Saved data entries:
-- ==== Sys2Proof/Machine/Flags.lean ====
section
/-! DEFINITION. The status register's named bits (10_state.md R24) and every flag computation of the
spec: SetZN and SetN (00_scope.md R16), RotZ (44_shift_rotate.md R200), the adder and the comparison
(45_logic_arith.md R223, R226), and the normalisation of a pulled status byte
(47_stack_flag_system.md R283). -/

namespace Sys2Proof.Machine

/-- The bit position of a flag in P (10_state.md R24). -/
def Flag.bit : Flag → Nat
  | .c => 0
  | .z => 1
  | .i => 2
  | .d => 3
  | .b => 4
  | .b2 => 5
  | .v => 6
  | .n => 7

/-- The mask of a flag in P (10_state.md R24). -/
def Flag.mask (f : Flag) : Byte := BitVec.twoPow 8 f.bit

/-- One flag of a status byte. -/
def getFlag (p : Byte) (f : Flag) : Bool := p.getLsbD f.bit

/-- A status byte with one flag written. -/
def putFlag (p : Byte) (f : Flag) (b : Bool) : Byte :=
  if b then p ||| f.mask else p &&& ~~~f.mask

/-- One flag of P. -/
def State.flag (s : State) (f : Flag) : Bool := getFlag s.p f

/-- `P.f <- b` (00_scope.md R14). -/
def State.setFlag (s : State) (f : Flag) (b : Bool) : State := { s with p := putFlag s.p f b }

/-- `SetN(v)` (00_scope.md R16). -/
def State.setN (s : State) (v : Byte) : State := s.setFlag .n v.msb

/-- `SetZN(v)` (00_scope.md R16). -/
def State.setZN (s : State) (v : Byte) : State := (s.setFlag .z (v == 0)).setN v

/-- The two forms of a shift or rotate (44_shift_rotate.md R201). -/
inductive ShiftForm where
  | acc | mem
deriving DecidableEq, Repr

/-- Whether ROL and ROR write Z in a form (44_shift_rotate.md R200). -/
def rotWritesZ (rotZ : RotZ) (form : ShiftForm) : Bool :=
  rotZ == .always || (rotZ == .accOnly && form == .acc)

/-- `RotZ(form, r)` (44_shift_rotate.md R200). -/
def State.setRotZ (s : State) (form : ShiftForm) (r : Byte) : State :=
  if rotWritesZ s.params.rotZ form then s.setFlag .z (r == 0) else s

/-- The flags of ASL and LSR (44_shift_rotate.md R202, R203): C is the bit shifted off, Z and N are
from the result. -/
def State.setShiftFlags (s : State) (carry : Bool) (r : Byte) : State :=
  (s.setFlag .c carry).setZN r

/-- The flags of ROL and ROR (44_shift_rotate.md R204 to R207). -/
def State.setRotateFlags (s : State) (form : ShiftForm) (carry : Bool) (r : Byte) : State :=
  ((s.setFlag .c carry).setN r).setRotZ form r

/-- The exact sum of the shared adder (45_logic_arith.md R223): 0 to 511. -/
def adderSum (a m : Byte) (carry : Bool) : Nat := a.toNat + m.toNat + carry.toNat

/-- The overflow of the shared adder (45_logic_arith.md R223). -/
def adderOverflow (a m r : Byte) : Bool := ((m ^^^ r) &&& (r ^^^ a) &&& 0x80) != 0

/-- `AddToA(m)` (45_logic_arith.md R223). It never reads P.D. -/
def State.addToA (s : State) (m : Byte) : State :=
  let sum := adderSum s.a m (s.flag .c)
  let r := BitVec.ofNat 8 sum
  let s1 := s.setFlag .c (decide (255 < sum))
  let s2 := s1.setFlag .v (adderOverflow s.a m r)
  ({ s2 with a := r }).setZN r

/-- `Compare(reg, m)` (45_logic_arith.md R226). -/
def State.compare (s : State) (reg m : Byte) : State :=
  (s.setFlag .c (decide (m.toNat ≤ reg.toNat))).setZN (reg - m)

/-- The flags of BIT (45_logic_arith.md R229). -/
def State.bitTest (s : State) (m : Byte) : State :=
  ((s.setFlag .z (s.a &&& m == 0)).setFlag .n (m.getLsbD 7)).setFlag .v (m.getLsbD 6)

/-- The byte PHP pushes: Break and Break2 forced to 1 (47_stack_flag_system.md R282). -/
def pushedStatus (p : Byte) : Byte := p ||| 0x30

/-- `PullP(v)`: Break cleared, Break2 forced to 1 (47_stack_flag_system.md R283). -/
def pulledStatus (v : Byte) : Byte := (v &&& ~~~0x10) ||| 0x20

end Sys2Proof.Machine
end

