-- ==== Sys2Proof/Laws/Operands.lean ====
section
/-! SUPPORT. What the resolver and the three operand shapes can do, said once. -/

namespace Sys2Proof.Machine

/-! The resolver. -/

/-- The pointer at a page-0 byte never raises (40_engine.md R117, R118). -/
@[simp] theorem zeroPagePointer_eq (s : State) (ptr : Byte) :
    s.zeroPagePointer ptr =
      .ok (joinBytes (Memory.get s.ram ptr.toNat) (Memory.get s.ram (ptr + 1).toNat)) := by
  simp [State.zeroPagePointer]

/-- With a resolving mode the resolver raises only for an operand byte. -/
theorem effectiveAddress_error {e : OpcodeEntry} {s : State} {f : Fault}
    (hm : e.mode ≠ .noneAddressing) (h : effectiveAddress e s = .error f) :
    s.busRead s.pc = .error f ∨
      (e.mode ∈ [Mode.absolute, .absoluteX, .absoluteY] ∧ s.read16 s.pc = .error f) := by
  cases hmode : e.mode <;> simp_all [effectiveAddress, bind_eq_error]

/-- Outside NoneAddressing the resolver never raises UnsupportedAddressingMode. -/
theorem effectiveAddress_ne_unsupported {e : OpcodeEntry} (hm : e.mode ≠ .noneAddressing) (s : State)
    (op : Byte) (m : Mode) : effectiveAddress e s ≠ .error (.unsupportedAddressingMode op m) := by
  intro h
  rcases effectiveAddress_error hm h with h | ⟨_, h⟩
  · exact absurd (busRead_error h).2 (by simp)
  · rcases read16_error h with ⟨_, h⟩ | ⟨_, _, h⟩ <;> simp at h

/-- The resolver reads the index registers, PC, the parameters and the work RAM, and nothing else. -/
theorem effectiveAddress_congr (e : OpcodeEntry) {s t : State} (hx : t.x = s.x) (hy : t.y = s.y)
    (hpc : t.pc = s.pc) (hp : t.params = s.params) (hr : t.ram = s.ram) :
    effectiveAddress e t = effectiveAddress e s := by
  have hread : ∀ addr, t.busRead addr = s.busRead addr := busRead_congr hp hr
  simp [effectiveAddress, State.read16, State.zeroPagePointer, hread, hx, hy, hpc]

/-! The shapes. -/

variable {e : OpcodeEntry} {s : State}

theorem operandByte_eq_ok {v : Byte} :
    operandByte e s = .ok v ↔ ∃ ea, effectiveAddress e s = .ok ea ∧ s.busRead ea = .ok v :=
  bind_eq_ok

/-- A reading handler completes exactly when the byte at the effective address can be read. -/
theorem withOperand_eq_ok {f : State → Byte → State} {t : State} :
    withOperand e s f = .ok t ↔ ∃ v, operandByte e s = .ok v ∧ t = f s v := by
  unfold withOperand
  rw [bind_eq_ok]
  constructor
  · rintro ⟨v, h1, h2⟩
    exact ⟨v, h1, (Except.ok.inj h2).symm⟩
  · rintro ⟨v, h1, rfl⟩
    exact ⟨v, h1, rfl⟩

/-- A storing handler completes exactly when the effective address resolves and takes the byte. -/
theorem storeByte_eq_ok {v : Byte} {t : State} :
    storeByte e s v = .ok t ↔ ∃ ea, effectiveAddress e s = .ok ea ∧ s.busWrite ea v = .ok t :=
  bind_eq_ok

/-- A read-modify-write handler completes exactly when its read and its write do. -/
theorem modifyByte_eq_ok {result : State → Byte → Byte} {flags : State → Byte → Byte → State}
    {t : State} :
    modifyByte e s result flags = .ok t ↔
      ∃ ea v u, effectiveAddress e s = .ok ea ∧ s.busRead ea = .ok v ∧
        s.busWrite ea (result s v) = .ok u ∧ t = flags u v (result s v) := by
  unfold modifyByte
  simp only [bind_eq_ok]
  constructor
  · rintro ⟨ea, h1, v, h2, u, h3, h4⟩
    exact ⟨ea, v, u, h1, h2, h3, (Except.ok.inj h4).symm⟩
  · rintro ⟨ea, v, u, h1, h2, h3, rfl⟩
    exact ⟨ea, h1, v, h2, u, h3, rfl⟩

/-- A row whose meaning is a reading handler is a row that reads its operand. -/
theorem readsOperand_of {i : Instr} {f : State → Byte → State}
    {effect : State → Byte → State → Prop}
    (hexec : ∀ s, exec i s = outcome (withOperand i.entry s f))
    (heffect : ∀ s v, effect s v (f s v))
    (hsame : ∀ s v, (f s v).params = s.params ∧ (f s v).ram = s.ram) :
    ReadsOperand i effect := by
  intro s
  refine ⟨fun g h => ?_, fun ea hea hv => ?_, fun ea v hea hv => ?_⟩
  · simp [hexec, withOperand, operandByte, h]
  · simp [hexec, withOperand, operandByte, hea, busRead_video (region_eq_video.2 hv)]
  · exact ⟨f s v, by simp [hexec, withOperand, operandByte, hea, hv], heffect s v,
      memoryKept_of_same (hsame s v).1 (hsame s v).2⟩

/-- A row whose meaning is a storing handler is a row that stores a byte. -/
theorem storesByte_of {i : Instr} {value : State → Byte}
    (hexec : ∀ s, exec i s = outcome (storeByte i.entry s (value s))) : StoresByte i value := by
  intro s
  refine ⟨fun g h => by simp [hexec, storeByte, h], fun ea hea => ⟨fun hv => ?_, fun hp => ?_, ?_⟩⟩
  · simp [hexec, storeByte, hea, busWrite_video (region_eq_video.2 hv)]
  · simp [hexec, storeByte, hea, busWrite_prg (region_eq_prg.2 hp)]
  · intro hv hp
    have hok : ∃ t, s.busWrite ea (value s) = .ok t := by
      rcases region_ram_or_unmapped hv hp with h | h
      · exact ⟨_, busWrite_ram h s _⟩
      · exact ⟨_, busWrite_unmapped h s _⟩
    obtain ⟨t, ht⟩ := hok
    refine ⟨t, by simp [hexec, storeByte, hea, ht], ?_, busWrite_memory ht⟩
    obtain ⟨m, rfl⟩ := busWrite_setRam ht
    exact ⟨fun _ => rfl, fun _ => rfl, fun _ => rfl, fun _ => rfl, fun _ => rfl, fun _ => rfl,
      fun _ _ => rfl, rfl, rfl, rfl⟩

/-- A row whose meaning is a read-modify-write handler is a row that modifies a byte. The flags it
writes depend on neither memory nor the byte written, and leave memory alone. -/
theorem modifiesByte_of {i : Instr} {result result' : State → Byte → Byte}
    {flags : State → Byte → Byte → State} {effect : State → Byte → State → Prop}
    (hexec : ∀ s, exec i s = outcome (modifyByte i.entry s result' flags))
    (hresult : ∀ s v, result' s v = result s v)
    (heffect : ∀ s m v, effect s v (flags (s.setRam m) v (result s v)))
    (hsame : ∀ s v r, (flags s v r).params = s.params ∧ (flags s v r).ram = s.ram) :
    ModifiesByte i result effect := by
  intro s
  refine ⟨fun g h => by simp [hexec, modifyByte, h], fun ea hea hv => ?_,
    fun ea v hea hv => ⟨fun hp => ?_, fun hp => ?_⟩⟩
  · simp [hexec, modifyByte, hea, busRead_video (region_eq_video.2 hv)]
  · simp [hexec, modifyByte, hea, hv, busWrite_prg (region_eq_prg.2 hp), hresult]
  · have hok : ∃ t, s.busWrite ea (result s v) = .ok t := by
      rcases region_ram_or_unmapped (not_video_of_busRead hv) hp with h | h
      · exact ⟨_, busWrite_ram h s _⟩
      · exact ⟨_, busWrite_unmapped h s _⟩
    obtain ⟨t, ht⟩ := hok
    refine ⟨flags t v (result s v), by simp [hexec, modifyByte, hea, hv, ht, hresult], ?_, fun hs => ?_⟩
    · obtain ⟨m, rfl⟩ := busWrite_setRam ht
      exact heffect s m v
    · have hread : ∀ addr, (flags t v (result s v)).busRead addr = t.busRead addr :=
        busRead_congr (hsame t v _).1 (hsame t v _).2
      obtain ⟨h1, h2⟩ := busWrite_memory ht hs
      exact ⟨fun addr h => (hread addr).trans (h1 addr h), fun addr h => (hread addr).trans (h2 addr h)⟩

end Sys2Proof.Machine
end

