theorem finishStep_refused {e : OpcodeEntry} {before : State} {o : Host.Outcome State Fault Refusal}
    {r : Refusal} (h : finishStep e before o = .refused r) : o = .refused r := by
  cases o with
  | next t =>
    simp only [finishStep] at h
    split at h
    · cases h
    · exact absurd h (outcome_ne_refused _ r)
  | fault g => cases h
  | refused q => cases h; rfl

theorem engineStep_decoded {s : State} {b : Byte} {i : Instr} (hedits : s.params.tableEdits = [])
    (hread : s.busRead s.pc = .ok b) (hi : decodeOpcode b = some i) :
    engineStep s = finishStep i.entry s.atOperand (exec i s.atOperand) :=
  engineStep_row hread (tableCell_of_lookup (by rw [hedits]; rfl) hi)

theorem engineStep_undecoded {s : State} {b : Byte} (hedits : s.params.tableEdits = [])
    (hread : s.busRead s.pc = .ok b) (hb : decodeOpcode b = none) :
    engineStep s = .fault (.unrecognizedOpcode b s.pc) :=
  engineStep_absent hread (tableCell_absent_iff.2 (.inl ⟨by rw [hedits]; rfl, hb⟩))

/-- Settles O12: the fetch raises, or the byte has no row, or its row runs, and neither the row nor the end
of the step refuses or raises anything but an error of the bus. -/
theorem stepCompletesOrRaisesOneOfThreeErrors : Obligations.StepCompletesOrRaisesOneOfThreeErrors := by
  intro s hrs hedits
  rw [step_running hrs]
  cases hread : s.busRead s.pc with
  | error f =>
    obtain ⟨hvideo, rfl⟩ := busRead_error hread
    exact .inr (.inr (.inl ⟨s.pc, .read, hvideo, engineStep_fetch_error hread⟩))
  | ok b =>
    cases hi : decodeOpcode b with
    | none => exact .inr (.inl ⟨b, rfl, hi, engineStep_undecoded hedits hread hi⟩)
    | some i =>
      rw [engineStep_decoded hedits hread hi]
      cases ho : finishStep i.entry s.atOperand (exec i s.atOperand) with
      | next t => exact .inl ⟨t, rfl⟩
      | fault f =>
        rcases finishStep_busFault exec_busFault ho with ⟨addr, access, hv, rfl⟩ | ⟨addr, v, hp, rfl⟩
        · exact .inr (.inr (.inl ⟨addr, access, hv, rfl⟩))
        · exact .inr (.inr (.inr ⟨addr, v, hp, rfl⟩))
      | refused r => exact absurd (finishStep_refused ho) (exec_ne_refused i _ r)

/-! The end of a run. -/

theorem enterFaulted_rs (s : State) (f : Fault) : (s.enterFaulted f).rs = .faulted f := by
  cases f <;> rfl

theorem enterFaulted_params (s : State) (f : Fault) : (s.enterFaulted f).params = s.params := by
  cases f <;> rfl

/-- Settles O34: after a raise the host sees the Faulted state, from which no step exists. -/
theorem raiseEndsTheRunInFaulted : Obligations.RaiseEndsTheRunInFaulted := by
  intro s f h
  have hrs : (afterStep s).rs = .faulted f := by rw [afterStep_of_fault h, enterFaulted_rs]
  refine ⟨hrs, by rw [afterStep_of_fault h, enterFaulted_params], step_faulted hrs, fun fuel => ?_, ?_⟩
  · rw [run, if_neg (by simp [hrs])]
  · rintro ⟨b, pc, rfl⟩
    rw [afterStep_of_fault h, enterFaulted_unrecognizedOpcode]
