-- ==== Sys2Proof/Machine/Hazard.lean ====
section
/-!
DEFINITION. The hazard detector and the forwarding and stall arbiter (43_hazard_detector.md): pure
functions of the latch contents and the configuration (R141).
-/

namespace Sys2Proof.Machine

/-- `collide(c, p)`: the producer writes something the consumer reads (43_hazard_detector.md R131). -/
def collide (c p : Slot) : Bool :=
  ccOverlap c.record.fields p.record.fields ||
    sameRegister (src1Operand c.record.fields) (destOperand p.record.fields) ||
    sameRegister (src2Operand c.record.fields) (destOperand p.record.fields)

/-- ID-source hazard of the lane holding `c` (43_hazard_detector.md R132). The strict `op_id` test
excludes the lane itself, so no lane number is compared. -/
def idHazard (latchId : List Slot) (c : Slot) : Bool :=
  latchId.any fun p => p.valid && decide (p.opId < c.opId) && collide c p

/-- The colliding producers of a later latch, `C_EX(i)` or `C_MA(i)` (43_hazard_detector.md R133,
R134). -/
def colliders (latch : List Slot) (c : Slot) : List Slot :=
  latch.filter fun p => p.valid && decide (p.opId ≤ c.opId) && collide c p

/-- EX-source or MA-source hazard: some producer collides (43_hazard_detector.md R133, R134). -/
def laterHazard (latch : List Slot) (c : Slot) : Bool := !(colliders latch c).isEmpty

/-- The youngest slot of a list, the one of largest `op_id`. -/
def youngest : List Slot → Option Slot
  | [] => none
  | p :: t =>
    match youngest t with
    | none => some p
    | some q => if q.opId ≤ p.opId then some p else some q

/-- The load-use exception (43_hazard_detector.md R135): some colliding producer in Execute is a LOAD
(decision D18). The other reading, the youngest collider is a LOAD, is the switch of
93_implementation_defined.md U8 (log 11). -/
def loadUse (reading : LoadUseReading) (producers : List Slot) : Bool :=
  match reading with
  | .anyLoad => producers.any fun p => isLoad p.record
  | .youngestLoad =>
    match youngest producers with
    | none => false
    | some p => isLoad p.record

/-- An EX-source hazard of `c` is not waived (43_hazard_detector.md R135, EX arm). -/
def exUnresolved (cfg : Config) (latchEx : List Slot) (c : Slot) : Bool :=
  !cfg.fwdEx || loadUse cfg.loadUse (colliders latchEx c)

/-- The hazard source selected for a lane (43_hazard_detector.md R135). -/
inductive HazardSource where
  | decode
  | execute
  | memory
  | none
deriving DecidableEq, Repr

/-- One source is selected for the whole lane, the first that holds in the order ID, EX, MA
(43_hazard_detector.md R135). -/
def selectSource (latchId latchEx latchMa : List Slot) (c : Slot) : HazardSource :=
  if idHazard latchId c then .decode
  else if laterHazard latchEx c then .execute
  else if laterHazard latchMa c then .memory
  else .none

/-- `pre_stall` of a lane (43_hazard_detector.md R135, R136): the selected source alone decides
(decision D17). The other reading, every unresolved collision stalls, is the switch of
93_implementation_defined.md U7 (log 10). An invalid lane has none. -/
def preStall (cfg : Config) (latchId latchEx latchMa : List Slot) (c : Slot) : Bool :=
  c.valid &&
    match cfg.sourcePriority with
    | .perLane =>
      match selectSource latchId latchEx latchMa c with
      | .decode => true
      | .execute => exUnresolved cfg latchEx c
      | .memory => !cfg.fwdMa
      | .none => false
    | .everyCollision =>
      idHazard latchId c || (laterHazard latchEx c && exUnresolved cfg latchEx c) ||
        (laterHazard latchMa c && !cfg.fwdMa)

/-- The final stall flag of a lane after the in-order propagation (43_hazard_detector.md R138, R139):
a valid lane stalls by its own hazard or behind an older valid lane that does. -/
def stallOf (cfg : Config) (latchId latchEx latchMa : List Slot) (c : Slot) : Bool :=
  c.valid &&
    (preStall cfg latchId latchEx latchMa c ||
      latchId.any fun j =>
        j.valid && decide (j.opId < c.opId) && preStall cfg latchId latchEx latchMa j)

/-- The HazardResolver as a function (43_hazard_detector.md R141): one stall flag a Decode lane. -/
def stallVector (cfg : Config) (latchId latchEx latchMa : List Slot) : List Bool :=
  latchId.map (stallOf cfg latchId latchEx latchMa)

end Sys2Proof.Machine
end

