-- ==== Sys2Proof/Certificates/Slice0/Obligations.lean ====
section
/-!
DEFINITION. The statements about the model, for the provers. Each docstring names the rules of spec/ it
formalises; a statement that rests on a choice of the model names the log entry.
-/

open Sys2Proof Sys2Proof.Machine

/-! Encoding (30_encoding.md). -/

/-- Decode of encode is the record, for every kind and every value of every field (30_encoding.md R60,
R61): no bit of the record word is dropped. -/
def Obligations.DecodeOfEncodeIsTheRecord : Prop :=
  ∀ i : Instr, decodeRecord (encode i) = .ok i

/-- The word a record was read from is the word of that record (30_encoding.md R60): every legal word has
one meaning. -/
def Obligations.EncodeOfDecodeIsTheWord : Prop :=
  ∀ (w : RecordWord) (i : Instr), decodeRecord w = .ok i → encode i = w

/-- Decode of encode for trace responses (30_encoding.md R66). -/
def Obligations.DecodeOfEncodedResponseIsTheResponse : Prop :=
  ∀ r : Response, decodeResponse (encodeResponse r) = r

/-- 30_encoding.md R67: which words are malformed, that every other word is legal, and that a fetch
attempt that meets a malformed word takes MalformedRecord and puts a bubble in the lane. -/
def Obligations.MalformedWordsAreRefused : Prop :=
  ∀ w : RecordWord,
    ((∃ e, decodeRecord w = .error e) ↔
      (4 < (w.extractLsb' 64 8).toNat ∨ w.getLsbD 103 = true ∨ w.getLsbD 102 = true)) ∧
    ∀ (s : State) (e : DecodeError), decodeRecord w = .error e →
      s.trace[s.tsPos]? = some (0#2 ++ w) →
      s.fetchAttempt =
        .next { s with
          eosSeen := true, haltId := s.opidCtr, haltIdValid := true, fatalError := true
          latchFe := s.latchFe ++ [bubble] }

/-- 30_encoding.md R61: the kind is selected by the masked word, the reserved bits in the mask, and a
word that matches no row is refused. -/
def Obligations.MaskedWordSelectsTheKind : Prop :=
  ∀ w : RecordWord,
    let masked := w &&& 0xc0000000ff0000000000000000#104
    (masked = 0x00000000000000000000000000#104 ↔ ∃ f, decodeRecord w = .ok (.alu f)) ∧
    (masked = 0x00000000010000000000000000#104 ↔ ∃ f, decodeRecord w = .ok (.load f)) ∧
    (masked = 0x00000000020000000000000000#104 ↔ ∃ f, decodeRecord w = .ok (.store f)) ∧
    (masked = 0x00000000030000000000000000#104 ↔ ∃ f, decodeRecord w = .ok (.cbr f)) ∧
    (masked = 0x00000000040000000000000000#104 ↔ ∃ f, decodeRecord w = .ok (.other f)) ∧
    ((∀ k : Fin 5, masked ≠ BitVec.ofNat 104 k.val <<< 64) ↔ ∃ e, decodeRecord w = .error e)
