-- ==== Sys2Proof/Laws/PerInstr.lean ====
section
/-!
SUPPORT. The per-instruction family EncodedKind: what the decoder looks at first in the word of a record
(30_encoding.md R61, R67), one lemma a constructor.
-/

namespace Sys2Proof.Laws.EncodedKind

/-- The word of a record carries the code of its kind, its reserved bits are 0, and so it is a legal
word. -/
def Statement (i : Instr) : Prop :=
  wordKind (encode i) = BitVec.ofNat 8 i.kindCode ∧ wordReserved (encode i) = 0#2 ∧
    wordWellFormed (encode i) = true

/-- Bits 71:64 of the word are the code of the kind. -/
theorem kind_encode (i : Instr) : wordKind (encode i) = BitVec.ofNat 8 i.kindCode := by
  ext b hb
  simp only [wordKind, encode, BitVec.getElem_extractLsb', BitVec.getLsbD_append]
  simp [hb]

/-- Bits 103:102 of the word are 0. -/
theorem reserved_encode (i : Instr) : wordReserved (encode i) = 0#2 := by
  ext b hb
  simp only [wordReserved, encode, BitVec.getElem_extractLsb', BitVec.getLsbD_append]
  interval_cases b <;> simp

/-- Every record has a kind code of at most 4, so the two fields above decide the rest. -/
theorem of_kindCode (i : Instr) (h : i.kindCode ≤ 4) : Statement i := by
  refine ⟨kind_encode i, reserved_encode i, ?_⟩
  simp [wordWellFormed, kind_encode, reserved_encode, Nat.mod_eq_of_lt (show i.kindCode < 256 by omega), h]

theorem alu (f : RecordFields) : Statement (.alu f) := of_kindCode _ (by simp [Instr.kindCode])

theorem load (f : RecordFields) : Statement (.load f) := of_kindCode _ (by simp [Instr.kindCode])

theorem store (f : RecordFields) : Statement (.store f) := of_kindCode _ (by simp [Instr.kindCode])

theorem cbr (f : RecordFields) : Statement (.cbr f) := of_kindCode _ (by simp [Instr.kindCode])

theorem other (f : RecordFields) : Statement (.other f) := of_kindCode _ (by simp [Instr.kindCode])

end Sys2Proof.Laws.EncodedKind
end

Task statement: Only the lines containing "laterHazard" are needed; copy each of them from the data.

Output for this exercise:
def laterHazard (latch : List Slot) (c : Slot) : Bool := !(colliders latch c).isEmpty
  else if laterHazard latchEx c then .execute
  else if laterHazard latchMa c then .memory
      idHazard latchId c || (laterHazard latchEx c && exUnresolved cfg latchEx c) ||
        (laterHazard latchMa c && !cfg.fwdMa)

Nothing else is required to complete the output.